The point of intersection of the two lines given by `2x^2-5xy +2y^2-3x+3y+1=0` is

To find the point of intersection of the two lines given by the equation \(2x^2 - 5xy + 2y^2 - 3x + 3y + 1 = 0\), we will use partial differentiation.
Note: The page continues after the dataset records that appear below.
-- ==== Sys2Proof/Machine/HostOps.lean ====
section
/-! DEFINITION. The host interface's shared operations: mailboxes (R407), register writes (R401, R413, R414, R548),
apertures (R402, R403), DMA (R425), class deadlines (R410), resets of the interface (R399). -/

namespace Sys2Proof.Machine

/-! ## Mailboxes (R407) -/

def Dev.onMbx (d : Dev) (m : Nat) (f : Mailbox → Mailbox) : Dev :=
  { d with host := { d.host with mbx := upd d.host.mbx m f } }

/-- A doorbell or command-area write for mailbox n is rejected. -/
def Dev.mbxError (d : Dev) (n : Nat) : Dev :=
  let rises := ! d.host.mbxErr.getLsbD n
  let d1 := ({ d with host := { d.host with mbxErr := d.host.mbxErr ||| BitVec.ofNat 16 (2 ^ n) } }).onMbx n fun b =>
    { b with errs := b.errs + 1 }
  if rises then d1.raise 43 else d1

/-- A command is accepted: it takes its place in the acceptance order and is examined (R407, R409). -/
def Dev.acceptCmd (d : Dev) (m : Nat) : Dev :=
  let seq := d.host.acceptSeq + 1
  let d1 := ({ d with host := { d.host with acceptSeq := seq } }).onMbx m fun b =>
    { b with st := .queued, resp := none, seq := seq, startTick := none, effect := false, logSeq := 0, accepted := b.accepted + 1 }
  match d1.examine m with
  | some e => d1.respond m e.1 e.2 0 0 []
  | none => d1.refreshStarts

/-- `safe.stop` as the Umpire acts on it (R456). -/
def Dev.stopOars (d : Dev) (mask : Nat) : Dev :=
  (bitsOf 32 mask).foldl (fun d k => if d.oarExists k then d.trip k 0x25 0 0 else d) d

/-- R411: the Umpire acts on a mirrored command at its doorbell, when steps 1 to 6 pass and the mode accepts it. -/
def Dev.mirror (d : Dev) : Dev :=
  let mask := unle ((d.payload 0).take 4)
  let inMode := fun (op : Nat) => ((opRow op).map fun r => r.modes.testBit d.mode.mode.code).getD false
  if (d.examine 0).isSome then d
  else if d.nativeOp 0 = some 0x0E01 then d.enterSafe 0x05 0xFF
  else if d.nativeOp 0 = some 0x0E02 ∧ inMode 0x0E02 ∧ ! d.badOarMask mask then d.stopOars mask
  else d

/-- R407: a doorbell. -/
def Dev.ring (d : Dev) (m tag : Nat) : Dev :=
  if ! d.host.linkUp then d
  else if d.hostOpen && (nth d.host.mbx m).st == .free && (d.hdr m).tag = tag then
    (if m = 0 then d.acceptCmd 0 |>.mirror else d.acceptCmd m)
  else d.mbxError m

/-- R397: an aligned access of up to 128 bytes: one byte, an aligned pair, or whole aligned words. -/
def areaAligned (offset n : Nat) : Bool :=
  n = 1 || (n = 2 && offset % 2 = 0) || (4 ≤ n && n ≤ 128 && n % 4 = 0 && offset % 4 = 0)

/-- R407: a write to a command area. -/
def Dev.areaWrite (d : Dev) (m offset : Nat) (data : List Byte) : Dev :=
  if ! d.host.linkUp then d
  else if ! areaAligned offset data.length then
    { d with host := { d.host with badWrites := d.host.badWrites + 1 } }
  else if (nth d.host.mbx m).st == .free then d.onMbx m fun b => { b with cmd := memWrite b.cmd offset data }
  else d.mbxError m

/-- Mailbox i under a write of a mask to MBX_ACK. -/
def Mailbox.acked (mask i : Nat) (b : Mailbox) : Mailbox :=
  if i < 16 && Nat.testBit mask i && b.st == .done then { b with st := .free } else b

/-- R407: DONE mailboxes of a mask become FREE. -/
def Dev.ackMbx (d : Dev) (mask : Nat) : Dev :=
  { d with host := { d.host with mbx := d.host.mbx.mapIdx (Mailbox.acked mask) } }

/-! ## Interrupt registers (R413) -/

/-- The bits of one half that name a cause: 44 to 63 are reserved and ignore writes (R15, R413). -/
def irqBits (hi : Bool) : Nat := if hi then 12 else 32

/-- Cause bits of one half, as if their events had occurred. -/
def Dev.irqTestWrite (d : Dev) (pf1 hi : Bool) (value : Nat) : Dev :=
  (bitsOf (irqBits hi) value).foldl (fun d i =>
    { d with host := d.host.onIrq pf1 (if hi then i + 32 else i) (Irq.set d.now (if hi then i + 32 else i)) }) d
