/-- R65, R170; DEFERRED carries the wait hint 0: R65 names no time (DESIGN CHOICE, log 112). -/
def oarEnableBody (mask : Nat) : Body := fun x _ d =>
  if d.badOarMask mask then badArg
  else if (bitsOf 32 mask).any fun k => ! (d.port k).linked || ! d.ump.closed.getLsbD k || (nth d.eng k).lat.tooLong then .refuse 0x02 0 0
  else
    let d1 := d.setDisabled (d.geo.disabled &&& ~~~ (BitVec.ofNat 32 mask))
    let d2 := d1.log x 0x11 0xFFFF (u32 d.disabledWord) (u32 d1.disabledWord)
    .done d2 (u32 d2.offered)

def execOarEnable (mbx mask : Nat) (s : State) : Out := runCmd (.oarEnable mbx mask) (oarEnableBody mask) s

/-- R65, R143: the unstarted strokes of the oars return; a stroke that exposes finishes. -/
def oarDisableBody (mask : Nat) : Body := fun x _ d =>
  if d.badOarMask mask then badArg
  else
    let fresh := (bitsOf 32 mask).filter fun k => ! d.geo.disabled.getLsbD k
    let d1 := d.setDisabled (d.geo.disabled ||| BitVec.ofNat 32 mask)
    let d2 := fresh.foldl (fun d k => d.withdraw k false) d1
    .done (d2.log x 0x11 0xFFFF (u32 d.disabledWord) (u32 d2.disabledWord)) (u32 d2.disabledWord)

def execOarDisable (mbx mask : Nat) (s : State) : Out := runCmd (.oarDisable mbx mask) (oarDisableBody mask) s

/-- One oar of `oar.status`; after the table's items the cause of R534 and whether R170 is broken (DESIGN CHOICE, log 12).
The temperature of a working grid that the oar does not have is given as −32768 (DESIGN CHOICE, log 144). -/
def Dev.oarStatus (d : Dev) (k : Nat) : List Byte :=
  let t := nth d.geo.active.trans k
  u32 (boolN (! d.fuses.part16 || k < 16)) ++ u32 (boolN (d.boot.compat && 12 ≤ k)) ++ u32 (boolN (d.geo.disabled.getLsbD k)) ++
  u32 (boolN (d.inT k)) ++ u32 (boolN (d.port k).linked) ++ i32 (((nth d.geo.oars k).grid.map (·.temp)).getD (-32768)) ++
  i32 t.x ++ i32 t.y ++ u32 (d.unconfigured k) ++ u32 (boolN (nth d.eng k).lat.tooLong)

def oarStatusBody : Body := fun _ _ d => .done d (oars32.flatMap d.oarStatus)

def execOarStatus (mbx : Nat) (s : State) : Out := runCmd (.oarStatus mbx) oarStatusBody s

/-! ## Staging (R35, R38, R46, R48, R50, R58, R67) -/

def Dev.onStaged (d : Dev) (f : Geometry → Geometry) : Dev := { d with geo := { d.geo with staged := f d.geo.staged } }

def fieldBedBody (x0 y0 w h : Int) : Body := fun _ _ d =>
  if w < 64000 ∨ 65536000 < w ∨ h < 64000 ∨ 65536000 < h then badArg
  else .done (d.onStaged fun g => { g with bed := some (x0, y0, w, h) })

def execFieldBed (mbx : Nat) (x0 y0 w h : Int) (s : State) : Out := runCmd (.fieldBed mbx x0 y0 w h) (fieldBedBody x0 y0 w h) s

/-- R39: the nodes of an array of 50 700 bytes. -/
def nodesOf (bs : List Byte) : List (Int × Int × Int) :=
  let a := bs.toArray
  let w := fun (o : Nat) => signed 32 (unle ((List.range 4).map fun i => a.getD (o + i) 0))
  (List.range 4225).map fun n => (w (12 * n), w (12 * n + 4), w (12 * n + 8))

def fieldGridBody (g : GridArg) : Body := fun _ m d =>
  if 32 ≤ g.oar ∨ ! d.oarExists g.oar ∨ 4 ≤ g.set ∨ g.pitch < 64000 ∨ 1024000 < g.pitch ∨ g.len ≠ 50700 ∨ ! d.rangeOk g.addr g.len then badArg
  else withData m d g.addr g.len g.crc 0 fun d bs ops =>
    let c : CorrSet := ⟨g.temp, g.gx0, g.gy0, g.pitch, g.focusGain, nodesOf bs⟩
    .ok (d.onStaged fun y => { y with sets := upd y.sets g.oar fun ss => ss.set g.set (some c) }) [] ops

def execFieldGrid (mbx : Nat) (g : GridArg) (s : State) : Out := runCmd (.fieldGrid mbx g) (fieldGridBody g) s

def fieldPolygonBody (k : Nat) (vs : List Pt) : Body := fun _ _ d =>
  if ! d.oarExists k then badArg
  else .done (d.onStaged fun g => { g with fields := g.fields.set k (ccw vs) })
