def loopStatusBody (slots : Nat) : Body := fun _ _ d =>
  let ns := bitsOf 160 slots
  .done d (ns.flatMap (fun n => (d.slot n).status) ++ d.loops.inService.flatMap fun b => u32 (boolN (! b)))

def execLoopStatus (mbx slots : Nat) (s : State) : Out := runCmd (.loopStatus mbx slots) (loopStatusBody slots) s

/-- R230: one trace at a time, its records under priority P5 leave. -/
def loopTraceBody (slots : List Nat) (count addr : Nat) : Body := fun _ _ d =>
  if slots = [] ∨ slots.any (fun n => 160 ≤ n || (d.slot n).desc.isNone) ∨ clash (slots.map fun n => (n, 0)) ∨
      count = 0 ∨ 1048576 < count ∨ ! d.rangeOk addr (20 * slots.length * count) then badArg
  else if d.loops.traces ≠ [] then refusedBusy
  else
    let r := d.request .trace 5 100 0
    let start := fun (d : Dev) (g : Bool) => d.onLoops fun l => { l with traces := [⟨slots, count, addr, 0, g⟩] }
    match r.1 with
    | .granted => .done (start r.2 true)
    | .deferred => .done (start r.2 false)
    | .refused n => .refuseWith r.2 0x11 n 0 [] []

def execLoopTrace (mbx : Nat) (slots : List Nat) (count addr : Nat) (s : State) : Out :=
  runCmd (.loopTrace mbx slots count addr) (loopTraceBody slots count addr) s

/-! ## Processor failure (R221 to R225) -/

/-- The slots that lie on a processor. -/
def Loops.onProc (l : Loops) (p : Nat) : List Nat := (List.range 160).filter fun n => (nth l.slots n).proc = p

/-- The oars whose scanner or melt-pool slots lie on it. -/
def Dev.procOars (d : Dev) (p : Nat) : List Nat :=
  oars32.filter fun k => d.oarExists k && (d.loops.onProc p).any fun n => slotOar n = some k

/-- A stroke in hand that has not exposed goes back to its buffer: the engine plans anew from its observer. -/
def Dev.unhand (d : Dev) (k : Nat) : Dev :=
  match (nth d.eng k).cur with
  | none => d
  | some b =>
    (d.onMar fun m => { m with oars := upd m.oars k fun o => { o with buf := b :: o.buf } }).onEng k fun e =>
      { e.drop with fromObs := true }

/-- R223, first two rows, for one oar. -/
def Dev.procLost (d : Dev) (k : Nat) : Dev :=
  if (nth d.eng k).exposing then (d.cutStroke k 4).onEng k fun e => { e with fromObs := true } else d.unhand k

/-- A processor is declared failed, by criterion 1 to 5 of R221. -/
def Dev.procFail (d : Dev) (p criterion : Nat) : Dev :=
  if ! nth d.loops.inService p then d
  else
    let second := d.loops.inService.any (! ·)
    let d1 := (d.onLoops fun l => { l with inService := l.inService.set p false, failing := some (p, d.now) }).spoil 0x04 p 1 true criterion
    let d2 := (d1.procOars p).foldl Dev.procLost d1
    if second then d2.blockHold 1 p else d2

/-- The processor that takes a slot of p: the plan's, or the next one in service. -/
def Loops.hostFor (l : Loops) (p n : Nat) : Nat :=
  let q := migrateTo (homeProc n) n
  let r := if homeProc n = p then q else migrateTo p n
  (((List.range 8).map fun i => (r + i) % 8).find? fun q => nth l.inService q).getD r

/-- The survivors adopt the migration plan; each migrated slot presets. -/
def Dev.migrateLoops (d : Dev) : Dev :=
  if d.loops.failing.isNone then d
  else
    let d1 := (List.range 160).foldl (fun d n =>
      let p := (d.slot n).proc
      if nth d.loops.inService p then d
      else
        let q := d.loops.hostFor p n
        d.onSlot n fun s => { s with proc := q, preset := s.preset || s.st == .auto, consecutive := 0, recent := [] }) d
    d1.onLoops fun l => { l with failing := none }

/-- R223, third row. -/
def execLoopMigration (s : State) : Out := onDev .loopMigration (fun _ d => d.migrateLoops) s

/-- R225: the self-test of each processor out of service; those that pass get their home slots back, whatever becomes of the
others (DESIGN CHOICE, log 141). One that is held in reset cannot pass (R498). -/
def Dev.restoreProc (d : Dev) (p : Nat) : Bool × Dev :=
  let f := d.flip
  if f.1 && d.blockLive 1 p then
    let d1 := (f.2.onLoops fun l => { l with inService := l.inService.set p true })
    (true, ((List.range 160).filter (homeProc · = p)).foldl (fun d n =>
      d.onSlot n fun s => { s with proc := p, preset := s.preset || s.st == .auto, recent := [], consecutive := 0 }) d1)
  else (false, f.2)

/-- R225: each processor out of service is tested by itself, and one that passes comes back though another fails; the command then
ends in FAULT, which files its own spoil record (DESIGN CHOICE, log 141). -/
def loopRestoreBody : Body := fun _ _ d =>
  let r := ((List.range 8).filter fun p => ! nth d.loops.inService p).foldl (fun (a : Bool × Dev) p =>
    let q := a.2.restoreProc p
    (a.1 && q.1, q.2)) (true, d)
  if r.1 then .done r.2 else .refuseWith r.2 0x40 0 0 [] []

def execLoopRestore (mbx : Nat) (s : State) : Out := runCmd (.loopRestore mbx) loopRestoreBody s

/-- R221: the verdict on a processor is 0 where it is sound, or the criterion of R221 that fails: 3 its frame schedule
begins late, 4 the known-answer test, 5 an uncorrectable ECC error in its schedule memory (DESIGN CHOICE, log 119). -/
def execLoopSelfTest (proc verdict : Nat) (s : State) : Out :=
  onDev (.loopSelfTest proc verdict) (fun _ d =>
    if verdict = 3 ∨ verdict = 4 ∨ verdict = 5 then d.procFail proc verdict else d) s

/-! ## The trace of a period (R229, R230) -/

/-- Saturated to 32 bits. -/
def sat32 (x : Int) : Int := clampI (-2 ^ 31) (2 ^ 31 - 1) x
Here are the steps to solve the problem: ### Step-by-Step Solution: 1. **Identify the equation**: We start with the equation: \[ 2x^2 - 5xy + 2y^2 - 3x + 3y + 1 = 0 \] 2. **Partial differentiation with respect to \(x\)**: We differentiate the equation with respect to \(x\) while treating \(y\) as a constant: \[ \frac{\partial \phi}{\partial x} = 4x - 5y - 3 = 0 \] This simplifies to: \[ 4x - 5y = 3 \quad \text{(Equation 1)} \] 3. **Partial differentiation with respect to \(y\)**: Next, we differentiate the equation with respect to \(y\) while treating \(x\) as a constant: \[ \frac{\partial \phi}{\partial y} = -5x + 4y + 3 = 0 \] This simplifies to: \[ 5x - 4y = -3 \quad \text{(Equation 2)} \] 4. **Solve the system of equations**: We now have two equations: - \(4x - 5y = 3\) (Equation 1) - \(5x - 4y = -3\) (Equation 2) We can solve these equations simultaneously. First, we can multiply Equation 1 by 5 and Equation 2 by 4 to eliminate \(x\): \[ 20x - 25y = 15 \quad \text{(Equation 3)} \] \[ 20x - 16y = -12 \quad \text{(Equation 4)} \] 5. **Subtract Equation 4 from Equation 3**: \[ (20x - 25y) - (20x - 16y) = 15 - (-12) \] This simplifies to: \[ -25y + 16y = 15 + 12 \] \[ -9y = 27 \] Thus, we find: \[ y = -3 \] 6. **Substitute \(y\) back to find \(x\)**: We can substitute \(y = -3\) into Equation 1: \[ 4x - 5(-3) = 3 \] This simplifies to: \[ 4x + 15 = 3 \] \[ 4x = 3 - 15 \] \[ 4x = -12 \] Thus, we find: \[ x = -3 \] 7. **Point of intersection**: The point of intersection of the two lines is: \[ (x, y) = (-3, -3) \] ### Final Answer: The point of intersection of the two lines is \((-3, -3)\).